-- ==== Sys2Proof/Machine/Launch.lean ====
section
/-! DEFINITION. The launch sequencer: records and refusals, leases, images, completion waves, done blocks
(spec/17 R363 to R367, spec/15 R332 to R334, spec/10 R250, R261). -/

namespace Sys2Proof.Machine

/-! ### Bytes behind a handle -/

/-- PA of n bytes at an offset of a handle-and-offset word, with the right that the access needs. -/
def State.hread (s : State) (ctx : Nat) (w : W64) (off n : Nat) (write : Bool) : Option Nat :=
  match s.handle ctx (bits w 63 48) with
  | none => none
  | some x =>
    if (if write then x.wr else x.rd) && decide (bits w 47 0 + off + n ≤ x.len) then some (x.base + bits w 47 0 + off) else none

/-! ### The code image (spec/17 R365, spec/03 R51) -/

inductive DataBlock where
  | data (off : Nat) (bs : List Byte)
  | bank (b : Nat) (w : W64)
deriving DecidableEq, Repr

/-- The blocks of the data part from an offset on, or a refusal code. Bytes that are uncorrectable, or whose tag
is not the handle's, are contents that are not valid, which the manual does not say (log 46). -/
def State.dataPart (s : State) (ctx : Nat) (img : W64) : Nat → Nat → Except Nat (List DataBlock)
  | 0, _ => .error 5
  | fuel + 1, off =>
    match s.hread ctx img off 8 false with
    | none => .error 5
    | some pa =>
      let h := s.physWord pa
      if s.sourceBad ctx img pa 8 then .error 4
      else if h = 0 then .ok []
      else if h.getLsbD 63 then
        if bits h 62 4 ≠ 0 then .error 4
        else match s.hread ctx img (off + 8) 8 false with
          | none => .error 5
          | some q => if s.sourceBad ctx img q 8 then .error 4 else (s.dataPart ctx img fuel (off + 16)).map (.bank (bits h 3 0) (s.physWord q) :: ·)
      else
        let n := bits h 39 20
        if n % 8 ≠ 0 ∨ bits h 62 40 ≠ 0 ∨ 2 ^ 20 < bits h 19 0 + n then .error 4
        else match s.hread ctx img (off + 8) n false with
          | none => .error 5
          | some q => if s.sourceBad ctx img q n then .error 4 else (s.dataPart ctx img fuel (off + 8 + n)).map (.data (bits h 19 0) (s.physBytes q n) :: ·)

/-- Words of the data part that an image of the longest handle could hold. -/
def blockFuel : Nat := 2 ^ 45

def State.blocks (s : State) (ctx : Nat) (img : W64) : Except Nat (List DataBlock) := s.dataPart ctx img blockFuel 49152

/-- Bytes of a data part in memory. -/
def blockBytes (l : List DataBlock) : Nat := 8 + (l.map fun b => match b with | .data _ bs => 8 + bs.length | .bank .. => 16).sum

/-- The sectors of an image are read (spec/17 R348). -/
def State.readImage (s : State) (ctx : Nat) (img : W64) : State :=
  match s.hread ctx img 0 49152 false with
  | none => s
  | some pa => s.readHandle ctx img pa (49152 + match s.blocks ctx img with | .ok bs => blockBytes bs | .error _ => 0)

/-- The handler table of an image at pa, entries that are not zero. -/
def State.imageTable (s : State) (pa : Nat) : List (Nat × W64 × W64) :=
  (List.range 1024).filterMap fun h =>
    let e := (s.physWord (pa + 16 * h), s.physWord (pa + 16 * h + 8))
    if e = (0, 0) then none else some (h, e)

/-- The instruction lines of an image at pa. -/
def State.imageLines (s : State) (pa : Nat) : Mem := Mem.put [] 0 (s.physBytes (pa + 16384) 32768)

/-- The loader refuses an entry with a reserved bit set. -/
def entryReserved (e : W64 × W64) : Bool := bits e.1 42 32 != 0 || bits e.2 63 9 != 0

/-- The instruction store and the handler table of a core take the image (spec/15 R333). -/
def State.loadCode (s : State) (pa : Nat) (k : Nat) : State :=
  let c := s.core k
  s.setCore k { c with imem := s.imageLines pa, handlers := s.imageTable pa, loaded := true }

/-- Bytes of a data block that fall in ARRAY banks are written; false where some are left out. -/
def Core.applyData (c : Core) (x : BitVec 8) (off : Nat) (bs : List Byte) : Core × Bool :=
  (bs.zipIdx.foldl (fun (r : Core × Bool) y =>
    let a := off + y.2
    if (r.1.claimBank x (a / 65536)).isArrayFor x (a / 65536) then
      ((r.1.claimAll x a 1).poke a [y.1], r.2)
    else (r.1, false)) (c, true))

/-- Every bank that a bank block names starts as an empty ARRAY; its span is dissolved. -/
def Core.emptyBank (c : Core) (x : BitVec 8) (b : Nat) : Core :=
  if 14 ≤ b then c
  else
    let c := c.claimLines x b
    let l := c.leader b
    let c := if (c.bank l).span = 1 then c else { (c.respan l 1) with act := c.act }
    (c.zeroBank b).setBank b { Bank.reset .array with owner := x }

/-- A bank block as BCFG from ARRAY; false where BCFG refuses it (spec/17 R365), so where SPANN is not zero (spec/07 R164): the assembler writes
`.bank n, span=m` (R165), and the manual gives it no form in the block's one word. DESIGN CHOICE, log 66. -/
def Core.applyBank (c : Core) (x : BitVec 8) (b : Nat) (w : W64) : Core × Bool :=
  if 14 ≤ b ∨ cfgMask w .array ≠ 0 then (c, false)
  else
    let c := c.claimLines x b
    let q := bits w 3 0
    let count := bits w 55 32
    let items := c.items b q count
    if q = 0 then (c, true)
    else match build q (w.getLsbD 17) (w.extractLsb' 18 2) items (decide (0 < count)) with
      | .error _ => (c, false)
      | .ok d => (c.rebuilt b w d items, true)

/-- A core applies the data part of an image; false where an error flag is owed. -/
def Core.applyBlocks (c : Core) (x : BitVec 8) (bs : List DataBlock) : Core × Bool :=
  let c := bs.foldl (fun c b => match b with | .bank k _ => c.emptyBank x k | _ => c) { c with act := { c.act with ctx := x } }
  let r := bs.foldl (fun (r : Core × Bool) b => match b with
    | .data off ds => let r' := r.1.applyData x off ds; (r'.1, r.2 && r'.2)
    | _ => r) (c, true)
  bs.foldl (fun (r : Core × Bool) b => match b with
    | .bank k w => let r' := r.1.applyBank x k w; (r'.1, r.2 && r'.2)
    | _ => r) r

/-! ### Leaving local-time mode at a change of launch (spec/10 R250) -/

/-- The destination descriptor of a message (spec/05 R141). -/
def destWord (m : Msg) (pkg core : Nat) : W64 := ofNat (put (bits (m.toList.getD 0 0) 55 36) 36 + put pkg 24 + put core 11)

/-- UNDELIV as a notice of the target core. -/
def State.undeliv (s : State) (core : Nat) (m : Msg) (reason : Nat) : State :=
  s.notice core (msgCtx m) (some (msgLnch m)) 0x406 (m.toList.getD 1 0) 0 (destWord m s.pkgid.toNat core) (m.toList.getD 0 0) (ofNat reason)

/-- The core in focus leaves local-time mode; its stamped events retire, those that are staged as they are published. -/
def State.leaveLT (s : State) : State :=
  if !s.me.lt.en then s
  else
    let gone := s.me.mailbox.filter MailItem.stamped
    let c := { s.me with lt := LocalTime.reset, mbHead := 0, mailbox := s.me.mailbox.filter fun i => !i.stamped }
    let s := { s with
      me := c
      staged := s.staged.map fun g => if g.stampedFor s.cur then { g with late := true } else g }
    gone.foldl (fun s i => s.undeliv s.cur i.msg 4) s

/-! ### Leases (spec/15 R333) -/

/-- The row starts to load launch l of a context. -/
def State.startLoading (s : State) (row : Nat) (ctx l : BitVec 8) : State :=
  let x := s.lease row
  let s := s.setLease row { x with st := .loading, cur := l, next := none, ctx := ctx }
  onCores (rowCores row) (fun s => ({ s with me := { s.me with loaded := false } }).leaveLT) s

/-- Assignments that wait are made when the row is FREE or RUNNING. -/
def State.nextAssign (s : State) (row : Nat) (ctx : BitVec 8) : State :=
  let x := s.lease row
  match x.queue with
  | [] => s
  | l :: q => match x.st with
    | .free => (s.setLease row { x with queue := q }).startLoading row ctx l
    | .running => if x.next.isNone then s.setLease row { x with st := .draining, next := some l, queue := q } else s
    | _ => s

/-- The sequencer assigns a row to a launch. -/
def State.assign (s : State) (ctx l : BitVec 8) (row : Nat) : State :=
  let x := s.lease row
  (s.setLease row { x with queue := x.queue ++ [l] }).nextAssign row ctx

/-- Nothing of a launch is left at core k (spec/15 R333). -/
def State.coreDrained (s : State) (ctx lnch : BitVec 8) (k : Nat) : Bool :=
  let c := s.core k
  let mine := fun (a : Act) => a.ctx == ctx && a.lnch == lnch
  let msg := fun (m : Msg) => msgCtx m == ctx && msgLnch m == lnch
  !(c.running && mine c.act) && !(c.frame.any fun f => mine f.act) && !(c.parks.any fun p => mine p.saved.act) &&
    !(c.closing.any fun g => mine g.ckpt.act) && !(c.mailbox.any fun i => msg i.msg) && !(c.deque.any fun r => msg r.msg) &&
    !(c.ops.any fun o => o.inFlight && o.ctx == ctx && o.lnch == lnch) && c.gang.isNone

# # # # #

**Prompt**: For the listing above, print only the lines starting at the line containing "if 14 ≤ b then c" and ending at the line containing "(c.zeroBank b).setBank b", exactly, both included.

**Task response**:
  if 14 ≤ b then c
  else
    let c := c.claimLines x b
    let l := c.leader b
    let c := if (c.bank l).span = 1 then c else { (c.respan l 1) with act := c.act }
    (c.zeroBank b).setBank b { Bank.reset .array with owner := x }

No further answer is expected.